The implementation of the Ensemble model in MATLAB underwent a thorough optimization process for key parameters, each playing a crucial role in shaping the model’s overall performance. The number of learners, pivotal for balancing complexity and computational efficiency, was optimized within the range of 10–500, ultimately set to 22. The maximum number of splits, ranging from 1 to 147, was meticulously tuned to 4, enhancing the model’s capacity to capture intricate dataset relationships. Similarly, the number of predictors to sample underwent optimization within the range of 1–14, with the final value set to 14, striking a balance between diversity and efficiency during the learning process. The learning rate, critical for optimization convergence, was fine-tuned within the range of 0.001–1, with the optimized value set to 0.95019. Various ensemble types, including AdaBoost, RUSBoost, LogitBoost, GentleBoost, and Bag, were explored, with AdaBoost yielding the most effective results. This comprehensive parameter configuration ensures the robustness and optimal predictive capabilities of the Ensemble model.

Neural network implementation

The implementation of the neural network in MATLAB involved the optimization of several key hyperparameters, each exerting a significant impact on the overall performance of the model. The number of fully connected layers, ranging from 1 to 3, was explored, with the optimal configuration determined as two layers. The size of each layer, including the first, second, and third layers, varied between 1 and 300. For optimal results, the number of neurons in the first layer is set to one, and in the second layer is set to two. The regularization strength (Lambda) played a crucial role, with a range from 6.7568 e−08 to 675.6757, and the optimized value was set to 0.01174. Data standardization, configurable as either true or false, was implemented to ensure consistency in the scale of input features, contributing to the robustness of the neural network model. Activation functions, including ReLU, Tanh, and Sigmoid, were explored, with the Tanh function identified as the most effective. These meticulous configurations collectively aimed to achieve optimal performance and reliability in the neural network model.

Results

This section presents the outcomes of attribute-ranking methods and their comparison to classifiers optimized through hyperparameter optimization techniques. Bayesian and random optimizations, along with cross-validation, are applied to SVM, Ensemble, and Neural Networks to enhance performance and mitigate overfitting.

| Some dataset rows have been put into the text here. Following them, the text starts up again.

/-- THE RETURN FROM AN INTERRUPT OR EXCEPTION: IRET and IRETD (47_segment_far_transfer.md R470). -/
def interruptReturn : M Done := do
  let s ← getS
  let sz := s.osz
  if s.protectedMode && s.flags.NT then do
    iretTask
    pure .keepRF
  else do
    require (s.stackHas (3 * sz.bytes)) vSS (zeroCode false)
    let neip ← peek 0 sz
    let ncs ← peek sz.bytes .w
    let nfl ← peek (2 * sz.bytes) sz
    let eip := neip.setWidth 32
    let fl := nfl.setWidth 32
    if !s.protectedMode then do
      iretReal sz eip ncs fl
      pure .keepRF
    else if sz == .d && fl.getLsbD 17 && s.cpl == 0#2 then halt (.refuse .virtual8086)
    else do
      let d ← checkReturnCs ncs
      if rplOf ncs = s.cpl then returnSame d ncs eip (3 * sz.bytes)
      else returnOuter sz d ncs eip (3 * sz.bytes) 0
      modS fun s' => { s' with flags := s'.flags.load fl (sz == .d) s.cpl, nmiInService := false }
      pure .keepRF

end Sys2Proof.Machine
end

Initially, four attribute-ranking techniques are employed for the Ft dataset. Table 2 outlines rankings for various attribute-ranking models: ReliefF (RLF), SVM, Chi-Sq, and GI. The “Attribute Index” column assigns a unique value to each soil feature, with pH indexed as 1, sand (Sd) as 2, silt (Si) as 3, and so forth. The first row in columns rk(ReliefF), rk(SVM), rk(Chi-Square), and rk(Gini-Index) designates the top-ranked attribute, which is 4 (Cy). The second row lists the subsequent best-ranked features, namely 8 (N), 18 (Pb), 3 (Si), and 8 (N), respectively. Similarly, the final row displays the least of the best-ranked features: 21 (K), 15 (Fe), 12 (Cu), 21 (K). Furthermore, when we examine the top 10 attributes from all the attribute-ranking models in Table 2, we can draw the following conclusions:

  1. 1.

    Five attributes-Zinc (Zn), Clay (Cy), Soluble Salts (SS), Nitrogen (N), and Silt (Si)-appear consistently across all feature-ranking models.

  2. 2.

    Six attributes-Zinc (Zn), Clay (Cy), Soluble Salts (SS), Nitrogen (N), Silt (Si), and Lead (Pb)-are present in the rankings of SVM, Chi-Square (Chi-Sq), and Gini-Index (GI).

  3. 3.

    Seven attributes-Nickel (Ni), Zinc (Zn), Clay (Cy), Soluble Salts (SS), Nitrogen (N), Silt (Si), and Moisture (Ms)-are shared between ReliefF (RLF) and SVM.

  4. 4.

    Another set of seven attributes-Magnesium (Mg), Zinc (Zn), Clay (Cy), Soluble Salts (SS), Nitrogen (N), Silt (Si), and Organic Matter (OM)-are common among ReliefF (RLF), Chi-Square (Chi-Sq), and Gini-Index (GI).

  5. 5.

    Finally, nine attributes-Magnesium (Mg), Manganese (Mn), Zinc (Zn), Clay (Cy), Soluble Salts (SS), Nitrogen (N), Silt (Si), Lead (Pb), and Organic Matter (OM)-are shared between Chi-Square (Chi-Sq) and Gini-Index (GI).

Similarly, as shown in Table 2, when examining the 11 attributes contributing the least, five of them -Potassium (K), Calcium (Ca), Chromium (Cr), Copper (Cu), and pH- persist across all feature-ranking models.

Table 2 Attribute-ranking for Ft in soil using various attribute selection methods.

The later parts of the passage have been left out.